#### Your task:
Copy out each line of the data that holds the string "showRing".

#### Dataset entries:
=== Begin Enclosure ===
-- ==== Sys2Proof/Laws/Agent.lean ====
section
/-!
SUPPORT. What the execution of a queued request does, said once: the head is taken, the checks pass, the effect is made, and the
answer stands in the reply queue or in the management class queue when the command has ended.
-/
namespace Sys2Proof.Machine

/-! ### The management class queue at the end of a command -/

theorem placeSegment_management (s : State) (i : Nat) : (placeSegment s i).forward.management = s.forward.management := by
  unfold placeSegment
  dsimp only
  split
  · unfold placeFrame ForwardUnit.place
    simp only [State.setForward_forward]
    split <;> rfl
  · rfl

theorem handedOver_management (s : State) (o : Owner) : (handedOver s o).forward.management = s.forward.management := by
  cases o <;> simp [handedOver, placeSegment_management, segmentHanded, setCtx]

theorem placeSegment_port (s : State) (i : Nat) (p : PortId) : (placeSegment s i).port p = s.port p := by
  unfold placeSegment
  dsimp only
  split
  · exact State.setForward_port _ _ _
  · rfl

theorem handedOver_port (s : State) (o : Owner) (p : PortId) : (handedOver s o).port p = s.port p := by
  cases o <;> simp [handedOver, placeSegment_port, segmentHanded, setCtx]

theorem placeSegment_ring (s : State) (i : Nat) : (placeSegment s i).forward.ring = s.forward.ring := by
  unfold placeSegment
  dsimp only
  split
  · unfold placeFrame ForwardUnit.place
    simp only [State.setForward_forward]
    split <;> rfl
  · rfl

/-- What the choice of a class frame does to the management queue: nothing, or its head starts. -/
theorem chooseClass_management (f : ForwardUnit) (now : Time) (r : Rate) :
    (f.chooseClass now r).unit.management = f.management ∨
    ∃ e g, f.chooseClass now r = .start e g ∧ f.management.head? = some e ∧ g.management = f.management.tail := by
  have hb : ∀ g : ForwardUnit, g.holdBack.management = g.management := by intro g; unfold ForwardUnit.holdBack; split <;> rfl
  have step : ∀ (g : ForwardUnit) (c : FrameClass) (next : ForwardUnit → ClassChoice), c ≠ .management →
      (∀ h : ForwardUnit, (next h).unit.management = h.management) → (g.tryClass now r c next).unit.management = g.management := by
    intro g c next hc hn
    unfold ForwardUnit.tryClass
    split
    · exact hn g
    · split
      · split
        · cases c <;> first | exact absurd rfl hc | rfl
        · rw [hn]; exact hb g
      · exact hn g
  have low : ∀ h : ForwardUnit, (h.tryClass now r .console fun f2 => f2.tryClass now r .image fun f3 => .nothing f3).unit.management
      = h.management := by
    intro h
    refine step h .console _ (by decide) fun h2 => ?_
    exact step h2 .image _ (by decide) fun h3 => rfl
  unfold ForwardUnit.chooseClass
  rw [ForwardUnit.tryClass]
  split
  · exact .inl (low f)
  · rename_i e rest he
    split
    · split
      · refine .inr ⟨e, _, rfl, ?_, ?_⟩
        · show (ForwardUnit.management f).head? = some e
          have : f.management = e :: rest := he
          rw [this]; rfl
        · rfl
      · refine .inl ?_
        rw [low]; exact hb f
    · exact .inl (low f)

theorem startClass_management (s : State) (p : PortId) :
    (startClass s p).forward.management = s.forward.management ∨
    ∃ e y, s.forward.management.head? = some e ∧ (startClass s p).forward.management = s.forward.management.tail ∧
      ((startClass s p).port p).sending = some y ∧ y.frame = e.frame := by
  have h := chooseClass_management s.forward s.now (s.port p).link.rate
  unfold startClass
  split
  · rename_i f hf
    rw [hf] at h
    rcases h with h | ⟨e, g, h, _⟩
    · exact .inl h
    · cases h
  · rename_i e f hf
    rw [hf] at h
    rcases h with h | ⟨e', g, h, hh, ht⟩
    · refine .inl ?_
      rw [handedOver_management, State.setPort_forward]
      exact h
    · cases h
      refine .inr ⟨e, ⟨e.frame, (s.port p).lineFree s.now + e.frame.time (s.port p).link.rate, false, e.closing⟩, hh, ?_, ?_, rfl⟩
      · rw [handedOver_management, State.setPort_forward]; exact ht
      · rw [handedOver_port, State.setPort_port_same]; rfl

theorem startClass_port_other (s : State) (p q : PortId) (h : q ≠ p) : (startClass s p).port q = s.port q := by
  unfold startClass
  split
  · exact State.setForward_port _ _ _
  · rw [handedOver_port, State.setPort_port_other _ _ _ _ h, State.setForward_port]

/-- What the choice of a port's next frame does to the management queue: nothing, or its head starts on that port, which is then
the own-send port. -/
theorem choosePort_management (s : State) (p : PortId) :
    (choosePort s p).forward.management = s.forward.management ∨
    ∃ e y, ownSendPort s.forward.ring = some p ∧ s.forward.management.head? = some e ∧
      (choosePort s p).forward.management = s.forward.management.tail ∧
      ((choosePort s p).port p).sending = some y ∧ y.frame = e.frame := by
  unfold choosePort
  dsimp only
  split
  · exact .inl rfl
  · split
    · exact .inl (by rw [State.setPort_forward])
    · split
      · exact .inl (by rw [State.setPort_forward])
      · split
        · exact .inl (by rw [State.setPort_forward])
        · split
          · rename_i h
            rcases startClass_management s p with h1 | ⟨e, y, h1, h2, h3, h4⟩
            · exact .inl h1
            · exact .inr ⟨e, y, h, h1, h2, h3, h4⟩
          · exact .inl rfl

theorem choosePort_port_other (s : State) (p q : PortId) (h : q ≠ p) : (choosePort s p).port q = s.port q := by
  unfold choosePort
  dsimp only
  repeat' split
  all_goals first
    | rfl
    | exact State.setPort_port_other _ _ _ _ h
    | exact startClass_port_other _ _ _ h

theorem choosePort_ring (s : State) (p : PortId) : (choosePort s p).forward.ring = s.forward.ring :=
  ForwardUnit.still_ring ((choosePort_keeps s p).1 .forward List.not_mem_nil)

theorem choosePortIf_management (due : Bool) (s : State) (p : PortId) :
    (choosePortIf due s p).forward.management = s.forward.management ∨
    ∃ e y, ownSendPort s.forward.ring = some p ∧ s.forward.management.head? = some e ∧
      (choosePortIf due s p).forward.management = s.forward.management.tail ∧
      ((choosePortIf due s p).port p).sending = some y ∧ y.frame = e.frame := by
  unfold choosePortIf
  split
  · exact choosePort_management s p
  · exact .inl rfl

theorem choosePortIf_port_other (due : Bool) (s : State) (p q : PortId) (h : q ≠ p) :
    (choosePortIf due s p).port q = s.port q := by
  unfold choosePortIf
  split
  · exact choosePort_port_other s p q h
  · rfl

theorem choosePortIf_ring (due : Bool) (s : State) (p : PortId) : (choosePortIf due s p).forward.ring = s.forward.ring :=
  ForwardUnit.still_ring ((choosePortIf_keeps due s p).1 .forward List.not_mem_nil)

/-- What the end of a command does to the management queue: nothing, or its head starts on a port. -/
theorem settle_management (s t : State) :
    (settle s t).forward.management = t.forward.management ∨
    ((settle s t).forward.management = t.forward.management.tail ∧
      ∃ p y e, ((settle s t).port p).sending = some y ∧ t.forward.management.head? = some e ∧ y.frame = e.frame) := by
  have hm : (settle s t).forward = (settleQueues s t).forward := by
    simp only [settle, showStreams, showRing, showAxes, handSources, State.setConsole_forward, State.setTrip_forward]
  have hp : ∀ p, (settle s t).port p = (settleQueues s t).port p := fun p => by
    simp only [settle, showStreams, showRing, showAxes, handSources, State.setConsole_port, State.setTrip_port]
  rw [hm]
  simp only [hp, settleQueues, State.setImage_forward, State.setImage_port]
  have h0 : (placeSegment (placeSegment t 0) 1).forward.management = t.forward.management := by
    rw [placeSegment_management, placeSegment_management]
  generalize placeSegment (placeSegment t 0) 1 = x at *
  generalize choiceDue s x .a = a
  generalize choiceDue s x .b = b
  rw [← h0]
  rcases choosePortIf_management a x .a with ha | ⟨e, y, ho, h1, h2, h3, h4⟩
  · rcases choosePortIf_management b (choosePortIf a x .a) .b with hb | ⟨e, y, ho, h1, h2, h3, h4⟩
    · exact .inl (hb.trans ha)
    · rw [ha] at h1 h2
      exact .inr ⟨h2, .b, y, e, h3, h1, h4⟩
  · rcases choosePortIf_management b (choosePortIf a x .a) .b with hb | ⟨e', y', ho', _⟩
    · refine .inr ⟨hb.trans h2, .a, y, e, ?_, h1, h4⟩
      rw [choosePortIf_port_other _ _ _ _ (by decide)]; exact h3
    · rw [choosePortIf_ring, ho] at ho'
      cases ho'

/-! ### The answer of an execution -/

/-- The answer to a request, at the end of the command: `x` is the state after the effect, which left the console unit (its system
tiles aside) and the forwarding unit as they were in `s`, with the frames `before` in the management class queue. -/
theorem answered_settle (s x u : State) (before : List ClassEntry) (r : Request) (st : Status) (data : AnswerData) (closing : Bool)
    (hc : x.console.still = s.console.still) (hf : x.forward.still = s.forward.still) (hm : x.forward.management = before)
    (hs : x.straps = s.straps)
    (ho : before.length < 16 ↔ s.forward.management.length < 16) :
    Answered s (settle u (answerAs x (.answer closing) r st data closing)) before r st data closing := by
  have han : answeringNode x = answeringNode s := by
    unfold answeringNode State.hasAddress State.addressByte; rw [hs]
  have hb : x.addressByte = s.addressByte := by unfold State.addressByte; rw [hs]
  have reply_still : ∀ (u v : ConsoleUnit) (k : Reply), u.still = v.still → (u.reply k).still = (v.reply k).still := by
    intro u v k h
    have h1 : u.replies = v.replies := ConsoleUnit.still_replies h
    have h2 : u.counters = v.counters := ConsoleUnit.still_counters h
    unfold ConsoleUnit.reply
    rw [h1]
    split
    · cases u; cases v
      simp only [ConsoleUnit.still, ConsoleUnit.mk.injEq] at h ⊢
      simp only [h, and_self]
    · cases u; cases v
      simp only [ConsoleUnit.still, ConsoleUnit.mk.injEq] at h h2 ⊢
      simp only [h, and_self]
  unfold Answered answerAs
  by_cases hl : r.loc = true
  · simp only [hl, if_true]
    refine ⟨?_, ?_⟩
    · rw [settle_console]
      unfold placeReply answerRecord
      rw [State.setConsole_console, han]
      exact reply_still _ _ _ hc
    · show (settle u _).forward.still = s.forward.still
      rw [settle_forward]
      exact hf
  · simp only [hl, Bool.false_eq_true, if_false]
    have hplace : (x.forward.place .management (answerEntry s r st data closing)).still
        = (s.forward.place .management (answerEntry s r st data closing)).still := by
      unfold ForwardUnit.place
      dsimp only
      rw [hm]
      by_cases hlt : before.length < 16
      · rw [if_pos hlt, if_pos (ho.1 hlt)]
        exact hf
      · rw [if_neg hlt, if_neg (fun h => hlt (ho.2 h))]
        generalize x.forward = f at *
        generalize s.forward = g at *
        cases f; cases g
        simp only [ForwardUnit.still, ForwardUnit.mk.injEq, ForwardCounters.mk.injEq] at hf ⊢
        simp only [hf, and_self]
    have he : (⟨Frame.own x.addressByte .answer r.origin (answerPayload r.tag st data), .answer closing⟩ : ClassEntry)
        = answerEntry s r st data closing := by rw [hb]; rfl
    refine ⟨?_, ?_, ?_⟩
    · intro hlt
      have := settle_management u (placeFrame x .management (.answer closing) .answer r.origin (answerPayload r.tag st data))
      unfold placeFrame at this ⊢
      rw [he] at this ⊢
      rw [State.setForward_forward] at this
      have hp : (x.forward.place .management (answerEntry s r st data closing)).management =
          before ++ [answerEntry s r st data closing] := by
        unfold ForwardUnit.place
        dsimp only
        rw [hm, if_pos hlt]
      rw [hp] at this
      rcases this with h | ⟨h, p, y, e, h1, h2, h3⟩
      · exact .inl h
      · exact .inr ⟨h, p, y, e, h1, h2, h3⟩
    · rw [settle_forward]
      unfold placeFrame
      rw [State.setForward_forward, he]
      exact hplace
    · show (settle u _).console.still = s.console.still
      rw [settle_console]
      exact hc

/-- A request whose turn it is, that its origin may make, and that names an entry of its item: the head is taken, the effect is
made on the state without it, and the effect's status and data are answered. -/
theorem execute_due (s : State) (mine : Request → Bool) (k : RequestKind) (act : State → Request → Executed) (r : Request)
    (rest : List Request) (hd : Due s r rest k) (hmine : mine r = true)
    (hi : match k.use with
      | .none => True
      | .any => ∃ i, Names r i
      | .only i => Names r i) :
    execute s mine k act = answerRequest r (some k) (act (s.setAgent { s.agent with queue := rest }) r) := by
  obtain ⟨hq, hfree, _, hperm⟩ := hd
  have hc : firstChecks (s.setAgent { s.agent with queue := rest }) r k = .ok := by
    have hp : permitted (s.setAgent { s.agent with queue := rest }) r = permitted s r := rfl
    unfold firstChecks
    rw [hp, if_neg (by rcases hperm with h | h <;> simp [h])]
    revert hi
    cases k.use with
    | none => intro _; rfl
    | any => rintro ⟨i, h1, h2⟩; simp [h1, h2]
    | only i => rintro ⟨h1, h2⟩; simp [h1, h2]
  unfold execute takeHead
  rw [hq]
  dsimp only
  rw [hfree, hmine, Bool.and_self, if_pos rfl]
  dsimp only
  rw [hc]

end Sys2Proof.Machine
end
=== End Enclosure ===
=== Begin Enclosure ===
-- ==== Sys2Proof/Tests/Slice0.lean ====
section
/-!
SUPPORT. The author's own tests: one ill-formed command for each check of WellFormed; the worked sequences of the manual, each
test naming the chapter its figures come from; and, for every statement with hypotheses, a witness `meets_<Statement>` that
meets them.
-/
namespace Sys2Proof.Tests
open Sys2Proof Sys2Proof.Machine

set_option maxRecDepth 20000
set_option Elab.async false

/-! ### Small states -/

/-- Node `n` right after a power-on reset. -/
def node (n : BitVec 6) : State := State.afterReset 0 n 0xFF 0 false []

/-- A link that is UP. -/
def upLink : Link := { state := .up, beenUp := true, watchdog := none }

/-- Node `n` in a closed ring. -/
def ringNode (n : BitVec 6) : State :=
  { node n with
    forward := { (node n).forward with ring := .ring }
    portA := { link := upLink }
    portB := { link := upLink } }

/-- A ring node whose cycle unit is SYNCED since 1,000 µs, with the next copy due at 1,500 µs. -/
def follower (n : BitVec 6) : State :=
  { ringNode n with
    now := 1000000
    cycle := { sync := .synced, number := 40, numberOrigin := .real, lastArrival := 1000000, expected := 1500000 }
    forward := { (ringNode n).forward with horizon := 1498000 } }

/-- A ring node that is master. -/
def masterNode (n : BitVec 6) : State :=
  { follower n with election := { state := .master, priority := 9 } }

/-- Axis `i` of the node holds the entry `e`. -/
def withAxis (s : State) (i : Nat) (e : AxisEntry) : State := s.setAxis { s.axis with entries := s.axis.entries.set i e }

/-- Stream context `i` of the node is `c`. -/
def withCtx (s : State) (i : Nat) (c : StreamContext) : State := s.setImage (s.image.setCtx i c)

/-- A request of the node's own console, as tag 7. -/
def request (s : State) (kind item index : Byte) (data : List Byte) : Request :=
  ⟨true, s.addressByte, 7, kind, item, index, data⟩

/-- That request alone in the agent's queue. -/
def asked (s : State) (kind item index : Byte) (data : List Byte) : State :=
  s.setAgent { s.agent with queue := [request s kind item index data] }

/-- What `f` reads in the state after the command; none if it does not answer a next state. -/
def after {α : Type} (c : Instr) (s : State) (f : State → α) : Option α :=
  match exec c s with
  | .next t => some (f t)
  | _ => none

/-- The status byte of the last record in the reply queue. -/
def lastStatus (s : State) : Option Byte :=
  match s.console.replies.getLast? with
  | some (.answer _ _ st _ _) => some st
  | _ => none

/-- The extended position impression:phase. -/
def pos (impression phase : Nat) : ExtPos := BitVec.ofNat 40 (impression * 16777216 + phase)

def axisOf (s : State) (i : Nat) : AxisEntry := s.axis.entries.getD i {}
=== End Enclosure ===
#### Solution for this exercise:
    simp only [settle, showStreams, showRing, showAxes, handSources, State.setConsole_forward, State.setTrip_forward]
    simp only [settle, showStreams, showRing, showAxes, handSources, State.setConsole_port, State.setTrip_port]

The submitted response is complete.